*** Begin section ***

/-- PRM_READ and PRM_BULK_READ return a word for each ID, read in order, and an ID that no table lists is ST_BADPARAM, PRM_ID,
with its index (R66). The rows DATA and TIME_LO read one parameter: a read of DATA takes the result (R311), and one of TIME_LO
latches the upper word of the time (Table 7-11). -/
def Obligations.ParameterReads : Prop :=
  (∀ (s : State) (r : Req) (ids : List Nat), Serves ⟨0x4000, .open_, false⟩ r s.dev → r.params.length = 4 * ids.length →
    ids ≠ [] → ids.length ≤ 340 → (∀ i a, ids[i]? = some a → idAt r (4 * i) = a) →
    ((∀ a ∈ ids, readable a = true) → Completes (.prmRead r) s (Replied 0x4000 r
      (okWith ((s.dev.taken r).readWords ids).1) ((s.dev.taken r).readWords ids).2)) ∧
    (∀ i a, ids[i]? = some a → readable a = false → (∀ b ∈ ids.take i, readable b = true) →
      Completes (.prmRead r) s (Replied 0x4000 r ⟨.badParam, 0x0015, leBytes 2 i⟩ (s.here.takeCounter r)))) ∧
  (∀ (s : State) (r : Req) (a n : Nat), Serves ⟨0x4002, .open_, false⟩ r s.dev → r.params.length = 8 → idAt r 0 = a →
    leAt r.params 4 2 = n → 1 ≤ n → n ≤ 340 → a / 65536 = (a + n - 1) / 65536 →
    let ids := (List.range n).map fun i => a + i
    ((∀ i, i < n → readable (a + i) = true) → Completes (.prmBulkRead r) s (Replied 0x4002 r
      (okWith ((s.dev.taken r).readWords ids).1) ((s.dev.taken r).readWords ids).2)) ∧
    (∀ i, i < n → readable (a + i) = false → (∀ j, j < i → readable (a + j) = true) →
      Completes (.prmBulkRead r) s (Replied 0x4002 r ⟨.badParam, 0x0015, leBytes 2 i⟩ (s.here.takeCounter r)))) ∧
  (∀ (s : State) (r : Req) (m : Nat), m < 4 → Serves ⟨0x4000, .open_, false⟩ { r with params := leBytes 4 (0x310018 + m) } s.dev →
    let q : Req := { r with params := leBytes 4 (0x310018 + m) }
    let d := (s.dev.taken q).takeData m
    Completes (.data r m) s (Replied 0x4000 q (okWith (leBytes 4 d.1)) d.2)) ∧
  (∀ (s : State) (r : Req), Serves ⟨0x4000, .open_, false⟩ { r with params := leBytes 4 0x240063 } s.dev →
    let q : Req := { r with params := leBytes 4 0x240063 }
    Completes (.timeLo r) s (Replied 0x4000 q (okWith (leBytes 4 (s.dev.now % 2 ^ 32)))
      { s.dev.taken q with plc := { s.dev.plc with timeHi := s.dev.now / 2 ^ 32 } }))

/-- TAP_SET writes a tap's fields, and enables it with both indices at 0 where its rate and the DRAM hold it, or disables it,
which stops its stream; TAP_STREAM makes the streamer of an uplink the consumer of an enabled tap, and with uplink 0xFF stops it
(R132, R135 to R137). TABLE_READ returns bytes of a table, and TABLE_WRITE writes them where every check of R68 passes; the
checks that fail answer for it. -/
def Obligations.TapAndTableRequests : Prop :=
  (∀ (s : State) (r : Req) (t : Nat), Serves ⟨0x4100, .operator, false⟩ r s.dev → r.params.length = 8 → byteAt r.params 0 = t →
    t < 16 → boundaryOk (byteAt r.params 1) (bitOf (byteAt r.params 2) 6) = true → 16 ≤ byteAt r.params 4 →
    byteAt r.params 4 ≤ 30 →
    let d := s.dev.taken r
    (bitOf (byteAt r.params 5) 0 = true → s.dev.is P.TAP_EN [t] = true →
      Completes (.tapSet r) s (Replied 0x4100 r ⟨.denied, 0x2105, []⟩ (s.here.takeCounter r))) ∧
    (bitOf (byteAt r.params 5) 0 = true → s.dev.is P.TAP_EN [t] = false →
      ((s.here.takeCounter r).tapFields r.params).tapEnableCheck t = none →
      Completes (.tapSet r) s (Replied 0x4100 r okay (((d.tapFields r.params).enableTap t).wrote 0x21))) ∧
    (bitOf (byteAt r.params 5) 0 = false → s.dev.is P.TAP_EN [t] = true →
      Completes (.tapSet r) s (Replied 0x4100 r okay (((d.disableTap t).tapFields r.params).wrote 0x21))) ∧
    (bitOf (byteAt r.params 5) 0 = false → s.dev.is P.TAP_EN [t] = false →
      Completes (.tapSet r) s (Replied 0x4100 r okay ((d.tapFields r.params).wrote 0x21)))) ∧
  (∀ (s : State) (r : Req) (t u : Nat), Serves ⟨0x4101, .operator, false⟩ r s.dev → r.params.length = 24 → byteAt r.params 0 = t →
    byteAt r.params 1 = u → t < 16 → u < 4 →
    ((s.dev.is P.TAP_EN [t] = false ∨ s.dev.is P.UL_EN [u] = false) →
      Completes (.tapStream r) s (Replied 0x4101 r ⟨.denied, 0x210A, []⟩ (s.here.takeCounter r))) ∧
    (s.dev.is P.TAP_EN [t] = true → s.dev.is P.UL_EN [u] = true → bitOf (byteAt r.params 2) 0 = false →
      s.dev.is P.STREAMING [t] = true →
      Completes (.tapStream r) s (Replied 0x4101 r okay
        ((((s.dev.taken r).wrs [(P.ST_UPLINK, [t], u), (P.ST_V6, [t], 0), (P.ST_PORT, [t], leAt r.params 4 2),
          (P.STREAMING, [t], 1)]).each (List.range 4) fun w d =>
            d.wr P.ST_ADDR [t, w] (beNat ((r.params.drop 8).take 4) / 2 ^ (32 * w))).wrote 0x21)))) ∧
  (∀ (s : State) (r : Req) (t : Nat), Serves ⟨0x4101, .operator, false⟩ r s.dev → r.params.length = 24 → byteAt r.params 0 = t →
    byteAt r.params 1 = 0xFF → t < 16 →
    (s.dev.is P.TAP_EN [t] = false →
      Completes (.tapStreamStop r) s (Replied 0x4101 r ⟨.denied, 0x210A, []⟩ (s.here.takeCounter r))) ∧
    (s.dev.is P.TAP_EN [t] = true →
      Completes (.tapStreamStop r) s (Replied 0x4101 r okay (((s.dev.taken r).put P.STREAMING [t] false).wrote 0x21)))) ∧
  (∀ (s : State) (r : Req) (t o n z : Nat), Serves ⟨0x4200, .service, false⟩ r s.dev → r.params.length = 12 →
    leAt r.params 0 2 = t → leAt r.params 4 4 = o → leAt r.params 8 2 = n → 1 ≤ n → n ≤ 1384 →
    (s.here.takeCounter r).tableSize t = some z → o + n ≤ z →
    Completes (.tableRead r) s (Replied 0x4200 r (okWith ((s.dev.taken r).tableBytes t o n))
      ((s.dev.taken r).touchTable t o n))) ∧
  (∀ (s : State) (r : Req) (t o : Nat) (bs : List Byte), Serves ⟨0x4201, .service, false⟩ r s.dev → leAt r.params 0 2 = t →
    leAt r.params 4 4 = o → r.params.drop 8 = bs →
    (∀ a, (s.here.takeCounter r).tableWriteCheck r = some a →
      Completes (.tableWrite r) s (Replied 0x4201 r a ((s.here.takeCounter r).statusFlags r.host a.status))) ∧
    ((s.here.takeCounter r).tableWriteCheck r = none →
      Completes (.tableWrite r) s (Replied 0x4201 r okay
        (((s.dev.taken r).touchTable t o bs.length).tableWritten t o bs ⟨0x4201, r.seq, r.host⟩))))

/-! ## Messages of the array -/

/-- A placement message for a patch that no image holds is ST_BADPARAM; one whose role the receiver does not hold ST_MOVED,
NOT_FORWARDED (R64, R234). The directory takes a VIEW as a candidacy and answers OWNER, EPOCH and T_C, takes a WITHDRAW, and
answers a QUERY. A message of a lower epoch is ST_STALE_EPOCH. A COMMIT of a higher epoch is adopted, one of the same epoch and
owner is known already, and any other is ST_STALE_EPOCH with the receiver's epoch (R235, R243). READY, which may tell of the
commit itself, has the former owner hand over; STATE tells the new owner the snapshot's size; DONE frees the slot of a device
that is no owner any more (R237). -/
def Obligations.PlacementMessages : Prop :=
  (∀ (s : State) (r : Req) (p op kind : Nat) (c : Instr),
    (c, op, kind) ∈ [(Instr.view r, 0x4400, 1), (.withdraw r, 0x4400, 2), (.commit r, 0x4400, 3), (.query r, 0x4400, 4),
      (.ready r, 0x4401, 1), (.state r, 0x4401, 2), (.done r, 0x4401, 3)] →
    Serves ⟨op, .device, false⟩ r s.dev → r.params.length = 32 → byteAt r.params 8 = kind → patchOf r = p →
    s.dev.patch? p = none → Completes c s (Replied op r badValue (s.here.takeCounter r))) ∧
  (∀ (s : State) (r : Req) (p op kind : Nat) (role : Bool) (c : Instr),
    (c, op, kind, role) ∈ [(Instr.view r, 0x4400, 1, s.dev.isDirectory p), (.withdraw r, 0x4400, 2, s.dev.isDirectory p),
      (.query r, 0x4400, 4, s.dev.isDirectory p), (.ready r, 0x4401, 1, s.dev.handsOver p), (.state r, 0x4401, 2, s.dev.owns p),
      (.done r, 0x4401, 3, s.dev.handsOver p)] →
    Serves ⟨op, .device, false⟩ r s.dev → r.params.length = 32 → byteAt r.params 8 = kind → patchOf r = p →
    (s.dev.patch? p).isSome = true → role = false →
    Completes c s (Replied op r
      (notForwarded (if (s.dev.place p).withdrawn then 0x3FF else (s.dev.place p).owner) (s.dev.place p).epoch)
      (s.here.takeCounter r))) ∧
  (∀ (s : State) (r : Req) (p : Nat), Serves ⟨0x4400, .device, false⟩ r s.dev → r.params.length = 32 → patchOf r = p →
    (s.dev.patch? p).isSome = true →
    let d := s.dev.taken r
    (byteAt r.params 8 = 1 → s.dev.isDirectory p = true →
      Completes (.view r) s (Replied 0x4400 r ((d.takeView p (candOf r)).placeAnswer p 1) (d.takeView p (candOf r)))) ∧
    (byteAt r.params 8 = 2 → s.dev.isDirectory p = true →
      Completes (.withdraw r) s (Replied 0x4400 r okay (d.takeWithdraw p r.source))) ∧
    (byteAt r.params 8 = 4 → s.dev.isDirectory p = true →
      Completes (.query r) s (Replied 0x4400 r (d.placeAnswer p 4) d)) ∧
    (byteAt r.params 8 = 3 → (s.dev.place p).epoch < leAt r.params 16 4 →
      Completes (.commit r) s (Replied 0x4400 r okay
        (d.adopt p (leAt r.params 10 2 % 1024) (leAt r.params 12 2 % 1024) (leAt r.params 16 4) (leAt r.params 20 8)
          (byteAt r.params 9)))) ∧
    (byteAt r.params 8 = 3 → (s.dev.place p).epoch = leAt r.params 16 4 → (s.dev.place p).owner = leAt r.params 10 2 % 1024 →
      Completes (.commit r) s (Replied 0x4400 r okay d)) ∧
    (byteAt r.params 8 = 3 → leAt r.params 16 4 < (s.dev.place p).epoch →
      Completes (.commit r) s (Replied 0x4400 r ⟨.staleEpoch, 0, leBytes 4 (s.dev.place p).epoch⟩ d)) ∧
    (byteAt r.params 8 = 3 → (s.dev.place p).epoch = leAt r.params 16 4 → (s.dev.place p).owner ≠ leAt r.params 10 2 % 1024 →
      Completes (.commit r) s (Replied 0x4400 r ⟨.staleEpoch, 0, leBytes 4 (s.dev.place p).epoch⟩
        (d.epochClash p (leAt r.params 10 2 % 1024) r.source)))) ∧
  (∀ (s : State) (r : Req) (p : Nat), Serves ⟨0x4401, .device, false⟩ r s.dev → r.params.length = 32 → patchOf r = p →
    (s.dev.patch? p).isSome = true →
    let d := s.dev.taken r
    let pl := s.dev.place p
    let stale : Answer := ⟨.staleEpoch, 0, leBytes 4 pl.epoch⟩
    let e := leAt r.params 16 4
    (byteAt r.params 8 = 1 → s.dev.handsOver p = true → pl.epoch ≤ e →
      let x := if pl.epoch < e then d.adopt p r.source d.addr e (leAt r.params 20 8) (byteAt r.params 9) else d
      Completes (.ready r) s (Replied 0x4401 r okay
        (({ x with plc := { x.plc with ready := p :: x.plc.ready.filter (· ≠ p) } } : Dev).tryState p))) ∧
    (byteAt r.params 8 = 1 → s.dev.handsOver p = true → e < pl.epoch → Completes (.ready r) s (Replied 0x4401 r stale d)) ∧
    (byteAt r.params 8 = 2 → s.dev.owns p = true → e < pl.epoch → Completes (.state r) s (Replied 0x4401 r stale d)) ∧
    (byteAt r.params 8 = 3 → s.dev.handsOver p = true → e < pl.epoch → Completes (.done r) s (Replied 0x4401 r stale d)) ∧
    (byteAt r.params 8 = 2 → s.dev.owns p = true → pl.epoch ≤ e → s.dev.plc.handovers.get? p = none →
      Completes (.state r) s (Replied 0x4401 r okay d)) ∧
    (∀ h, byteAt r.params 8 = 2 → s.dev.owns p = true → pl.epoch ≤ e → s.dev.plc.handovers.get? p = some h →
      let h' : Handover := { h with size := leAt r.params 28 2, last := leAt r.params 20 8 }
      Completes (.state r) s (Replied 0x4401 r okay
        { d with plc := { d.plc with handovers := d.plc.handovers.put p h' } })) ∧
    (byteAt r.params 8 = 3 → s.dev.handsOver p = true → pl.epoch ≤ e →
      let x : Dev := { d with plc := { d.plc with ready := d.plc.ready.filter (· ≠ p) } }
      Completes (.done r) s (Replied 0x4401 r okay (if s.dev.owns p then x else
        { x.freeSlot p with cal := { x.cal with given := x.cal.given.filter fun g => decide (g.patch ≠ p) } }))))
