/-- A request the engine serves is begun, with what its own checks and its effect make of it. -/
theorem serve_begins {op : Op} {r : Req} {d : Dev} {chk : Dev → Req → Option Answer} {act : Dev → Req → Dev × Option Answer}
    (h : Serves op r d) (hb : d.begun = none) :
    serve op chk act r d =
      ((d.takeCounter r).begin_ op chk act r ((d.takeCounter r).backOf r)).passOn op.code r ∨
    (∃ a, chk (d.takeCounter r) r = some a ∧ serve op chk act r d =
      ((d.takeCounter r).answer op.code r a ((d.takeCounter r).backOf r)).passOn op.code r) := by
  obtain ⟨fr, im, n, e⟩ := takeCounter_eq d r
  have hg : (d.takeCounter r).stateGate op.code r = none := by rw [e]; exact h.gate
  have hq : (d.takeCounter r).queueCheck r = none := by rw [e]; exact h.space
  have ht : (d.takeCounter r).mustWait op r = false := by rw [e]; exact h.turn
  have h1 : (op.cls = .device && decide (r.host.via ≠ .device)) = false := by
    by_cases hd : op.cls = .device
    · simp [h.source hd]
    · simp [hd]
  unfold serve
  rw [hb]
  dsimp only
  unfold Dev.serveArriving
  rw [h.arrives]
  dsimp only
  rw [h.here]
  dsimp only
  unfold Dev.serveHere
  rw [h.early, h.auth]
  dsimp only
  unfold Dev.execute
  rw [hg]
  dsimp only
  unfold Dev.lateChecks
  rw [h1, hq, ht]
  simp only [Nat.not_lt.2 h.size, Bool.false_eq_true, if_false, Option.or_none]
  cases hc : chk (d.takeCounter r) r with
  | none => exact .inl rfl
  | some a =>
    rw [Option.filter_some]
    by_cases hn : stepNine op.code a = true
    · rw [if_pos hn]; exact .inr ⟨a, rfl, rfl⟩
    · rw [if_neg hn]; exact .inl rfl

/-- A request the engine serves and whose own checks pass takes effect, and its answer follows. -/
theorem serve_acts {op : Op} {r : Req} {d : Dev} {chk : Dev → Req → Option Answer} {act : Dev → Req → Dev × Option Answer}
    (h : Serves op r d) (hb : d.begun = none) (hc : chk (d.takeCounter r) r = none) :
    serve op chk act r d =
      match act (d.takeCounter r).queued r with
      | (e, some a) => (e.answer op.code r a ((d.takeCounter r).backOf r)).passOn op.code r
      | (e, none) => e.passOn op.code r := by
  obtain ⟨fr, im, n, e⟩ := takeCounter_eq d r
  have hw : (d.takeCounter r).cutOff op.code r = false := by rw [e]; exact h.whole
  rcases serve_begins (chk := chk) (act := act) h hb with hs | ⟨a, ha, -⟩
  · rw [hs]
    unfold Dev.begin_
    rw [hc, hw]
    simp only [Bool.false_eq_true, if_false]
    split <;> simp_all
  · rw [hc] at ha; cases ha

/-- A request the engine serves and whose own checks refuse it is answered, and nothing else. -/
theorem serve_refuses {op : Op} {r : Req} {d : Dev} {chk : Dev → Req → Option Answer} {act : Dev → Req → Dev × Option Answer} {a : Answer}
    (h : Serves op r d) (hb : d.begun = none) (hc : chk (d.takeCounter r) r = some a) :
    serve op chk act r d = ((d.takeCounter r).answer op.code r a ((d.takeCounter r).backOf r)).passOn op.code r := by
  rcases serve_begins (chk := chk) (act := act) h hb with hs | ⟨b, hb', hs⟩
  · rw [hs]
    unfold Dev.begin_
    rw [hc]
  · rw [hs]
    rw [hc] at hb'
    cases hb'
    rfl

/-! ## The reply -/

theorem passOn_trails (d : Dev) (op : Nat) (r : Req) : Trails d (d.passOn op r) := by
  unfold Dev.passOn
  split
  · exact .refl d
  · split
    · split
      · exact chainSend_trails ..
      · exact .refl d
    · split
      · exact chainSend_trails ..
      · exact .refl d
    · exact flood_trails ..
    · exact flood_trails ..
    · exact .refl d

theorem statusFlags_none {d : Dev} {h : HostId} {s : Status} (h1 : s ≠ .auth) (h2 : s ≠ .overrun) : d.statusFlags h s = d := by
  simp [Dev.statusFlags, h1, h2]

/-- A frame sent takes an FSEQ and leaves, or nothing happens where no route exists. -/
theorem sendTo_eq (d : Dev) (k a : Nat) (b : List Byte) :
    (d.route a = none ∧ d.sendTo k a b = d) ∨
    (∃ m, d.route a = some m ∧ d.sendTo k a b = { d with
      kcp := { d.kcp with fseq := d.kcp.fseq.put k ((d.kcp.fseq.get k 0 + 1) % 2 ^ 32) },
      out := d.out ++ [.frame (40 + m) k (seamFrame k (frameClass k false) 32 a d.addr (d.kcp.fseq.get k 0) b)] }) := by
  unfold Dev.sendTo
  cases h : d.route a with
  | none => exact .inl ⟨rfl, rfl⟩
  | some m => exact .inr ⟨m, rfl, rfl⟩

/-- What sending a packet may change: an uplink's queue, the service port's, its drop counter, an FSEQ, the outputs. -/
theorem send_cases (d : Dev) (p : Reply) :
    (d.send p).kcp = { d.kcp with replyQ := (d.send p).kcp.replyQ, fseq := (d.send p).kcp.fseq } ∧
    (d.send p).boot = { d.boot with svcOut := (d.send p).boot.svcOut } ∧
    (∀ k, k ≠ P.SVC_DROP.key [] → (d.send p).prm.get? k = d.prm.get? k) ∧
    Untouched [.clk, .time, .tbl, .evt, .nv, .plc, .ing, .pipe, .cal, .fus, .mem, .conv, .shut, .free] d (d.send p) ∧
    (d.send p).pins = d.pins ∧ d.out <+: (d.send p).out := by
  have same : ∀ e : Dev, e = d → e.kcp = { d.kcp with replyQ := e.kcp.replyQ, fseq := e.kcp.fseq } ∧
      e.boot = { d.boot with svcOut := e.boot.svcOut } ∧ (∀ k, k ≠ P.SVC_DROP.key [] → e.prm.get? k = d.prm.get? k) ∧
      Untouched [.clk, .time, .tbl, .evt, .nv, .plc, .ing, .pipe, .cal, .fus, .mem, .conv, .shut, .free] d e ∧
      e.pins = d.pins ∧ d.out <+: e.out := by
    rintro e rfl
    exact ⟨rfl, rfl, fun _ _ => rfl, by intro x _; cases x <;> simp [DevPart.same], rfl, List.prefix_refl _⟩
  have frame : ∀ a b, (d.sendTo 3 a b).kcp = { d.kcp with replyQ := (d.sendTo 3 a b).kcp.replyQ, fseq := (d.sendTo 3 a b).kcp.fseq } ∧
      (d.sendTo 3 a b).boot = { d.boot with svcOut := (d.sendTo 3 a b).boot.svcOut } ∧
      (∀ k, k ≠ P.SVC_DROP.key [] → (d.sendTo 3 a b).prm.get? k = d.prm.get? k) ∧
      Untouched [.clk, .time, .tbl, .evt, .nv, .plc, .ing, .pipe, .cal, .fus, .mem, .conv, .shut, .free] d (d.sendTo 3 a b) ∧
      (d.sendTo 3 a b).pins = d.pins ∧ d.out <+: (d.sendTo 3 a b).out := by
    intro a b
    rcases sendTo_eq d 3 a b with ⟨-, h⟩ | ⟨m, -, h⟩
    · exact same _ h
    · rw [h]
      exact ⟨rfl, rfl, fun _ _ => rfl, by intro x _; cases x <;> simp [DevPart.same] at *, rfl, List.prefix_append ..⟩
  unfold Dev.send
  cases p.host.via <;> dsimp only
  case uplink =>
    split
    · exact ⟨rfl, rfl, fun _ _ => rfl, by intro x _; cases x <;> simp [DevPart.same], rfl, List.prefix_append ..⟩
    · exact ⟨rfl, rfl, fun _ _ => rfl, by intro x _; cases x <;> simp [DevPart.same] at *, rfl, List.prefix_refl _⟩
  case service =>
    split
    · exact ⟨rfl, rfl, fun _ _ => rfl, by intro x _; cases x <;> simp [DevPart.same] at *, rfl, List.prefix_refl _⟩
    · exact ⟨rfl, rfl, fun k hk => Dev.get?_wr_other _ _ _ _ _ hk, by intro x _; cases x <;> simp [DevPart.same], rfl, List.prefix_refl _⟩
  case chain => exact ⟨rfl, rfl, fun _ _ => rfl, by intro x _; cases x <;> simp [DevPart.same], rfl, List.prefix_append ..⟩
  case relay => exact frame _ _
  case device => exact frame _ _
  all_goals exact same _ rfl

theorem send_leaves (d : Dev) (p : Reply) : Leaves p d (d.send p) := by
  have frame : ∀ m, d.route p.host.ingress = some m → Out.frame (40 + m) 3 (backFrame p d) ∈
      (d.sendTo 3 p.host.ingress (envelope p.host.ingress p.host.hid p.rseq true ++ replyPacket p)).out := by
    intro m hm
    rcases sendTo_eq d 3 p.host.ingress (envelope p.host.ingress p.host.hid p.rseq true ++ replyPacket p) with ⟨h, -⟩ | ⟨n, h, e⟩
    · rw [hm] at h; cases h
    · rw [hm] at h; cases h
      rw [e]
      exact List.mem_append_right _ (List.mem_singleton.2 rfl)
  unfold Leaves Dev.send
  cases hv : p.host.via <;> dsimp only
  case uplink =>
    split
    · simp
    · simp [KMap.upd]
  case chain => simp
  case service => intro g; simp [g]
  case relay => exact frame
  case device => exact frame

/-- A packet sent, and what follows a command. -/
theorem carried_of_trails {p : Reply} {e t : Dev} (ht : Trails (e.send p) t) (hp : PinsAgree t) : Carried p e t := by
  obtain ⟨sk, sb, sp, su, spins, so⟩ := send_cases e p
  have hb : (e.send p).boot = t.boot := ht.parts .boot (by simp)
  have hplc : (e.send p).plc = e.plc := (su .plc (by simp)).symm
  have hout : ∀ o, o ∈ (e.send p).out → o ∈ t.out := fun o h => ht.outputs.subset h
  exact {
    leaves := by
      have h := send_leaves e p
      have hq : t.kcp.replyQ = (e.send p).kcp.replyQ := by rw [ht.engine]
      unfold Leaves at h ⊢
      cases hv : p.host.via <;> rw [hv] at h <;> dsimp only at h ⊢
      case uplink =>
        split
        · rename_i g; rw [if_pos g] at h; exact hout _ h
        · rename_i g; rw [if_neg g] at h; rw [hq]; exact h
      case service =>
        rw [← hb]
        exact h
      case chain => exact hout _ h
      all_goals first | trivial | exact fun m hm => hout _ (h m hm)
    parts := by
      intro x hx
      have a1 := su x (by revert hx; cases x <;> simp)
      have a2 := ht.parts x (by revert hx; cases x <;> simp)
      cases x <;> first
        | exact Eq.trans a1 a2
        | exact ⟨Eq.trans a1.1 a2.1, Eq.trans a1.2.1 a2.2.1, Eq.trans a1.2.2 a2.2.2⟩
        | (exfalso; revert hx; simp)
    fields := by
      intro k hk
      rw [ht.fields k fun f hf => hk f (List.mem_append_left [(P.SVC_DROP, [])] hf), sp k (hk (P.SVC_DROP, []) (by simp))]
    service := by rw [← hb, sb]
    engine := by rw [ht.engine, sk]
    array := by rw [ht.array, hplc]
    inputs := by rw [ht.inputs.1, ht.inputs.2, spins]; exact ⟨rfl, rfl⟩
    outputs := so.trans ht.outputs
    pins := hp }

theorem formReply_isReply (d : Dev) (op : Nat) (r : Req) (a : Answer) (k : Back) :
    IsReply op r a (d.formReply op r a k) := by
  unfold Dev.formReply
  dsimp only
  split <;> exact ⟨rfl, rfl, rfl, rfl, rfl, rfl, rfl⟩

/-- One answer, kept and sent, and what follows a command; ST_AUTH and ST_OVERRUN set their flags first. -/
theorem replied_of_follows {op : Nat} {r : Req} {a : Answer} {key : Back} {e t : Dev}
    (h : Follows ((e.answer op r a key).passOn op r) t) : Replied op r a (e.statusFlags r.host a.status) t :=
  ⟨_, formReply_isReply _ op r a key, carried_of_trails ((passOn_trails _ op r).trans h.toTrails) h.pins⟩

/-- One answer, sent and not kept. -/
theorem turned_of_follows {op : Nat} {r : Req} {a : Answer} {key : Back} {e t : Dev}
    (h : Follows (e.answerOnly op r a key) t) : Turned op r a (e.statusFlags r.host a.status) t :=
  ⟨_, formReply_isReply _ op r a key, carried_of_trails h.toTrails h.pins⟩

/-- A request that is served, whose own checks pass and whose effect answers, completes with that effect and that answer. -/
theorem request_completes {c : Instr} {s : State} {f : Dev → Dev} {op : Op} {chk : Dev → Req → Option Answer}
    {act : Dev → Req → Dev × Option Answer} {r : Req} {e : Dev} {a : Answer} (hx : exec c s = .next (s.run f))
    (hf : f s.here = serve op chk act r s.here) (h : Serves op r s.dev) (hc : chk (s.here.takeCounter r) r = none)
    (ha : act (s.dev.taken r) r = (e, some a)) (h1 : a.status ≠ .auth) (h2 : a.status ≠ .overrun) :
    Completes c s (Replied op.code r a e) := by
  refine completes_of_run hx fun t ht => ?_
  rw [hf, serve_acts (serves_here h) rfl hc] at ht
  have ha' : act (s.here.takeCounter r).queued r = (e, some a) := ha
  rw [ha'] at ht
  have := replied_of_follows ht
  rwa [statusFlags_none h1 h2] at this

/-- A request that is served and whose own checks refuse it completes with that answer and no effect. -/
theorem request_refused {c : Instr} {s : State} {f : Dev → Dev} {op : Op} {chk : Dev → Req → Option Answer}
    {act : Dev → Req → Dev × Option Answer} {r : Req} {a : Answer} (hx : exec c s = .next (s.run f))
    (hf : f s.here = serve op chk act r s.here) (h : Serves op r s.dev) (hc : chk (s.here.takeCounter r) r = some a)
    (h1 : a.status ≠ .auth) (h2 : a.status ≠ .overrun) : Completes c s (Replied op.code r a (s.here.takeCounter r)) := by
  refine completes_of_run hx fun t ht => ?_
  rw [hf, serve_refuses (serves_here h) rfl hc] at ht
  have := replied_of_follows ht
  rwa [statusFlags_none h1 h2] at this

*** End section ***

## INSTRUCTIONS TO FOLLOW:
Quote exactly the first line of the data and every line after it through the one holding "TAP_SET writes a".

## ANSWER TO THIS EXERCISE:
/-- PRM_READ and PRM_BULK_READ return a word for each ID, read in order, and an ID that no table lists is ST_BADPARAM, PRM_ID,
with its index (R66). The rows DATA and TIME_LO read one parameter: a read of DATA takes the result (R311), and one of TIME_LO
latches the upper word of the time (Table 7-11). -/
def Obligations.ParameterReads : Prop :=
  (∀ (s : State) (r : Req) (ids : List Nat), Serves ⟨0x4000, .open_, false⟩ r s.dev → r.params.length = 4 * ids.length →
    ids ≠ [] → ids.length ≤ 340 → (∀ i a, ids[i]? = some a → idAt r (4 * i) = a) →
    ((∀ a ∈ ids, readable a = true) → Completes (.prmRead r) s (Replied 0x4000 r
      (okWith ((s.dev.taken r).readWords ids).1) ((s.dev.taken r).readWords ids).2)) ∧
    (∀ i a, ids[i]? = some a → readable a = false → (∀ b ∈ ids.take i, readable b = true) →
      Completes (.prmRead r) s (Replied 0x4000 r ⟨.badParam, 0x0015, leBytes 2 i⟩ (s.here.takeCounter r)))) ∧
  (∀ (s : State) (r : Req) (a n : Nat), Serves ⟨0x4002, .open_, false⟩ r s.dev → r.params.length = 8 → idAt r 0 = a →
    leAt r.params 4 2 = n → 1 ≤ n → n ≤ 340 → a / 65536 = (a + n - 1) / 65536 →
    let ids := (List.range n).map fun i => a + i
    ((∀ i, i < n → readable (a + i) = true) → Completes (.prmBulkRead r) s (Replied 0x4002 r
      (okWith ((s.dev.taken r).readWords ids).1) ((s.dev.taken r).readWords ids).2)) ∧
    (∀ i, i < n → readable (a + i) = false → (∀ j, j < i → readable (a + j) = true) →
      Completes (.prmBulkRead r) s (Replied 0x4002 r ⟨.badParam, 0x0015, leBytes 2 i⟩ (s.here.takeCounter r)))) ∧
  (∀ (s : State) (r : Req) (m : Nat), m < 4 → Serves ⟨0x4000, .open_, false⟩ { r with params := leBytes 4 (0x310018 + m) } s.dev →
    let q : Req := { r with params := leBytes 4 (0x310018 + m) }
    let d := (s.dev.taken q).takeData m
    Completes (.data r m) s (Replied 0x4000 q (okWith (leBytes 4 d.1)) d.2)) ∧
  (∀ (s : State) (r : Req), Serves ⟨0x4000, .open_, false⟩ { r with params := leBytes 4 0x240063 } s.dev →
    let q : Req := { r with params := leBytes 4 0x240063 }
    Completes (.timeLo r) s (Replied 0x4000 q (okWith (leBytes 4 (s.dev.now % 2 ^ 32)))
      { s.dev.taken q with plc := { s.dev.plc with timeHi := s.dev.now / 2 ^ 32 } }))

/-- TAP_SET writes a tap's fields, and enables it with both indices at 0 where its rate and the DRAM hold it, or disables it,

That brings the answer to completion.